### REQUIREMENT:
Copy exactly the lines of the material below, starting with the first and including the line that holds "on a disabled".

***

/-- An interrupt is entered at the service point (60_exceptions.md R368, R370 to R372): the eligible line of the highest
level, latched before or at this very boundary, through its own vector, level and link register; its latch is cleared and
the saved address is that of the instruction that has not yet run. A line is eligible when it is pending, enabled and
above the level. Vectors, levels and link registers of the five lines are those of the table of R368. Log 28; a vector at
a device address nothing is presented for: log 17. Choices in the entry: the word order of the vector, high word first, is
the spec's own decision D1 (20_memory.md R73; log 19); that entry clears P and T and nothing else of the status register,
and saves the level in a hidden field, are its decisions D47 and D48 (log 31). -/
def Obligations.InterruptEntry : Prop :=
  (∀ (s b : State) (k : IrqLine), b = s.atBoundary → b.pending.get k = true → b.lineEnabled k = true →
    b.level < lineLevel k → (∀ j, lineLevel k < lineLevel j → b.eligible j = false) →
    b.vectorReadable (lineVector k) →
    ∃ t, step s = .next t ∧ Entered (lineVector k) (lineLevel k) (lineLink k) s.pc b t ∧
      t.pending = b.pending.set k false ∧ t.cause = 0x1F#8 ++ lineVector k ∧ t.faultMeta = s.faultMeta) ∧
  (∀ (b : State) (k : IrqLine), b.eligible k = true ↔
    b.pending.get k = true ∧ b.lineEnabled k = true ∧ b.level < lineLevel k) ∧
  (lineVector .line1 = 0x10 ∧ lineLevel .line1 = 6 ∧ lineLink .line1 = 5) ∧
  (lineVector .line2 = 0x20 ∧ lineLevel .line2 = 5 ∧ lineLink .line2 = 4) ∧
  (lineVector .line3 = 0x30 ∧ lineLevel .line3 = 4 ∧ lineLink .line3 = 3) ∧
  (lineVector .line4 = 0x40 ∧ lineLevel .line4 = 3 ∧ lineLink .line4 = 2) ∧
  (lineVector .line5 = 0x50 ∧ lineLevel .line5 = 2 ∧ lineLink .line5 = 1)

/-- What the platform brings at a boundary (60_exceptions.md R369, R371): an event on an enabled line sets its latch, one
on a disabled line is lost; lines 1 to 4 are enabled by bits 9 to 12 of the status register, line 5 always (10_state.md
R37, 60_exceptions.md R368); the words its devices present take the place of the old ones, or stay where it brings none
(log 17); nothing else changes. Each line has a latch of its own (10_state.md R46). Log 15, log 28. -/
def Obligations.EventLatching : Prop :=
  ∀ (s b : State), b = s.atBoundary →
    (∀ (now : List IrqLine) (later : List (List IrqLine)), s.irqEvents = now :: later →
      b.irqEvents = later ∧ ∀ k, b.pending.get k = (s.pending.get k || (decide (k ∈ now) && s.lineEnabled k))) ∧
    (s.irqEvents = [] → b.irqEvents = [] ∧ b.pending = s.pending) ∧
    (∀ (now : List DeviceWord) (later : List (List DeviceWord)), s.deviceEvents = now :: later →
      b.deviceEvents = later ∧ b.deviceWords = now) ∧
    (s.deviceEvents = [] → b.deviceEvents = [] ∧ b.deviceWords = s.deviceWords) ∧
    b.regs = s.regs ∧ b.level = s.level ∧ b.waiting = s.waiting ∧ b.links = s.links ∧ b.faultMeta = s.faultMeta ∧
    b.cause = s.cause ∧ b.mem = s.mem ∧ b.busErrors = s.busErrors ∧ b.params = s.params ∧
    b.deviceWrites = s.deviceWrites ∧ b.freeCount = s.freeCount ∧
    (s.lineEnabled .line1 = s.regs.sr.getLsbD 9 ∧ s.lineEnabled .line2 = s.regs.sr.getLsbD 10 ∧
      s.lineEnabled .line3 = s.regs.sr.getLsbD 11 ∧ s.lineEnabled .line4 = s.regs.sr.getLsbD 12 ∧
      s.lineEnabled .line5 = true) ∧
    (s.pending.get .line1 = s.pending.line1 ∧ s.pending.get .line2 = s.pending.line2 ∧
      s.pending.get .line3 = s.pending.line3 ∧ s.pending.get .line4 = s.pending.line4 ∧
      s.pending.get .line5 = s.pending.line5) ∧
    (∀ (k j : IrqLine) (v : Bool), (s.pending.set k v).get j = if j = k then v else s.pending.get j)

/-- A line-1 event while its handler runs (level 6) is the Level Five Hardware Exception Conflict (60_exceptions.md R362),
latched before or at this very boundary (R371): the latch is consumed and the fault entered, the saved address being the
next instruction's. The vector is the implementation's (log 14); phase code: log 18. The entry a fault makes rests on the
spec's decisions D1, D47 and D48, as FaultEntry says (log 19, log 31). -/
def Obligations.LevelFiveConflict : Prop :=
  ∀ s b : State, b = s.atBoundary → b.pending.line1 = true → b.regs.sr.getLsbD 9 = true → b.level = 6 →
    b.vectorReadable (vectorOf .levelFiveConflict) →
    ∃ t, step s = .next t ∧
      FaultTaken .levelFiveConflict 0 0 s.pc { b with pending := b.pending.set .line1 false } t

/-- A waiting machine with nothing to take goes on waiting (60_exceptions.md R376): where no line, with the events of this
boundary latched, is eligible and there is no conflict, only what the platform brings changes; where it brings nothing the
state stays as it is. The service point enters nothing exactly then (R371); the conflict is that of R362. Log 14, log 28.
-/
def Obligations.WaitHolds : Prop :=
  (∀ s b : State, b = s.atBoundary → b.waiting = true → (∀ k, b.eligible k = false) → b.levelFiveConflict = false →
    step s = .next b ∧ (s.irqEvents = [] → s.deviceEvents = [] → b = s)) ∧
  (∀ b : State,
    (serviceInterrupt b = none ↔ (∀ k, b.eligible k = false) ∧ b.levelFiveConflict = false) ∧
    (b.levelFiveConflict = true ↔ b.pending.line1 = true ∧ b.regs.sr.getLsbD 9 = true ∧ b.level = 6))

/-- Trace (60_exceptions.md R361; log 13, log 35), whenever the service point enters nothing and the machine does not
wait: with SR.T set before it, an instruction that completes without a fault is followed in the same step by the
Instruction Trace Fault, whose saved address is the next instruction's (at level 7 by the Double Fault, R363); one that
takes a fault, of the fetch or its own, is not. The phase code 5 is the spec's own numbering (R366, D27; log 18). The
entry a fault makes rests on the spec's decisions D1, D47 and D48, as FaultEntry says (log 19, log 31). -/
def Obligations.TraceFault : Prop :=
  ∀ (s t b : State), t = s.atBoundary → serviceInterrupt t = none → t.waiting = false → t.traceMode = true →
    b = t.beginInstr →
    (∀ (i : Instr) (rest : List Byte) (u : State), b.fetchFault = none → decode t.fetchBytes = .ok (i, rest) →
      exec i b = .next u →
      ((∀ f phase bus, ¬faults f phase bus b (.next u)) → u.canFault .trace →
        ∃ v, step s = .next v ∧ FaultEntered .trace 5 0 u.pc u v) ∧
      (∀ f phase bus, faults f phase bus b (.next u) → step s = .next u)) ∧
    (∀ f phase bus, b.fetchFault = some (f, phase, bus) → b.canFault f → faults f phase bus b (step s))

/-! ### Registers -/

/-- Reading a register (10_state.md R38, R41; log 23): a plain register as stored; `sr` in protected mode with its upper
byte zero, in supervisor mode with bit 13 saying whether an exception is being handled. What an entry saves is the full
status register, with that bit 13, in either mode (R38). The flags Z, N, C, V are bits 0 to 3, P, A and T bits 8, 14 and
15 (R30). Every register has its own place (R20). Operands are read after fetch, when the low half of the program counter
is two more and nothing else has changed (R28). -/
def Obligations.RegisterRead : Prop :=
  ∀ (s : State) (r : Reg),
    (r ≠ .sr → s.readReg r = s.regs.get r) ∧
    (s.protectedMode = true →
      (s.readReg .sr).extractLsb' 8 8 = 0 ∧ (s.readReg .sr).extractLsb' 0 8 = s.regs.sr.extractLsb' 0 8) ∧
    (s.protectedMode = false →
      (s.readReg .sr).getLsbD 13 = decide (s.level ≠ 0) ∧
      ∀ j, j ≠ 13 → (s.readReg .sr).getLsbD j = s.regs.sr.getLsbD j) ∧
    (s.srFull.getLsbD 13 = decide (s.level ≠ 0) ∧ ∀ j, j ≠ 13 → s.srFull.getLsbD j = s.regs.sr.getLsbD j) ∧
    (s.flags.z = s.regs.sr.getLsbD 0 ∧ s.flags.n = s.regs.sr.getLsbD 1 ∧ s.flags.c = s.regs.sr.getLsbD 2 ∧
      s.flags.v = s.regs.sr.getLsbD 3) ∧
    s.protectedMode = s.regs.sr.getLsbD 8 ∧ s.trapOverflow = s.regs.sr.getLsbD 14 ∧
    s.traceMode = s.regs.sr.getLsbD 15 ∧
    [Reg.sr, .r1, .r2, .r3, .r4, .r5, .r6, .r7, .lh, .ll, .ah, .al, .sh, .sl, .ph, .pl].map s.regs.get =
      [s.regs.sr, s.regs.r1, s.regs.r2, s.regs.r3, s.regs.r4, s.regs.r5, s.regs.r6, s.regs.r7, s.regs.lh, s.regs.ll,
        s.regs.ah, s.regs.al, s.regs.sh, s.regs.sl, s.regs.ph, s.regs.pl] ∧
    s.advance = { s with regs := { s.regs with pl := s.regs.pl + 2 } }

/-- Writing a register (10_state.md R38, R42; log 23): the register written and nothing else, with the rule for `sr` in
each mode; the writes that are forbidden are those of the four high registers in protected mode. -/
def Obligations.RegisterWrite : Prop :=
  ∀ (s : State) (r : Reg) (v : Word),
    WrittenTo r v s (s.writeReg r v) ∧ OnlyRegs [r] s (s.writeReg r v) ∧
    (r ≠ .sr → (s.writeReg r v).readReg r = v) ∧
    (s.writeForbidden r = true ↔ s.protectedMode = true ∧ r ∈ [Reg.lh, .ah, .sh, .ph])

/-! ### Arithmetic, conditions, shifts -/

/-- Addition (41_alu.md R181): result and carry together are the exact unsigned sum, V is clear exactly when the signed
reading of the result is the exact signed sum, N and Z describe the result; ADD adds no carry, ADC the carry flag. -/
def Obligations.AddExact : Prop :=
  (∀ (a b : Word) (cin : Bool),
    (addWithCarry a b cin).1.toNat + 65536 * (addWithCarry a b cin).2.c.toNat = a.toNat + b.toNat + cin.toNat ∧
    ((addWithCarry a b cin).2.v = false ↔ (addWithCarry a b cin).1.toInt = a.toInt + b.toInt + cin.toNat) ∧
    (addWithCarry a b cin).2.n = (addWithCarry a b cin).1.getLsbD 15 ∧
    ((addWithCarry a b cin).2.z = true ↔ (addWithCarry a b cin).1 = 0)) ∧
  (∀ (a b : Word) (c : Bool),
    aluOp .add a b c = addWithCarry a b false ∧ aluOp .adc a b c = addWithCarry a b c)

***

### EXERCISE OUTPUT:
/-- An interrupt is entered at the service point (60_exceptions.md R368, R370 to R372): the eligible line of the highest
level, latched before or at this very boundary, through its own vector, level and link register; its latch is cleared and
the saved address is that of the instruction that has not yet run. A line is eligible when it is pending, enabled and
above the level. Vectors, levels and link registers of the five lines are those of the table of R368. Log 28; a vector at
a device address nothing is presented for: log 17. Choices in the entry: the word order of the vector, high word first, is
the spec's own decision D1 (20_memory.md R73; log 19); that entry clears P and T and nothing else of the status register,
and saves the level in a hidden field, are its decisions D47 and D48 (log 31). -/
def Obligations.InterruptEntry : Prop :=
  (∀ (s b : State) (k : IrqLine), b = s.atBoundary → b.pending.get k = true → b.lineEnabled k = true →
    b.level < lineLevel k → (∀ j, lineLevel k < lineLevel j → b.eligible j = false) →
    b.vectorReadable (lineVector k) →
    ∃ t, step s = .next t ∧ Entered (lineVector k) (lineLevel k) (lineLink k) s.pc b t ∧
      t.pending = b.pending.set k false ∧ t.cause = 0x1F#8 ++ lineVector k ∧ t.faultMeta = s.faultMeta) ∧
  (∀ (b : State) (k : IrqLine), b.eligible k = true ↔
    b.pending.get k = true ∧ b.lineEnabled k = true ∧ b.level < lineLevel k) ∧
  (lineVector .line1 = 0x10 ∧ lineLevel .line1 = 6 ∧ lineLink .line1 = 5) ∧
  (lineVector .line2 = 0x20 ∧ lineLevel .line2 = 5 ∧ lineLink .line2 = 4) ∧
  (lineVector .line3 = 0x30 ∧ lineLevel .line3 = 4 ∧ lineLink .line3 = 3) ∧
  (lineVector .line4 = 0x40 ∧ lineLevel .line4 = 3 ∧ lineLink .line4 = 2) ∧
  (lineVector .line5 = 0x50 ∧ lineLevel .line5 = 2 ∧ lineLink .line5 = 1)

/-- What the platform brings at a boundary (60_exceptions.md R369, R371): an event on an enabled line sets its latch, one
on a disabled line is lost; lines 1 to 4 are enabled by bits 9 to 12 of the status register, line 5 always (10_state.md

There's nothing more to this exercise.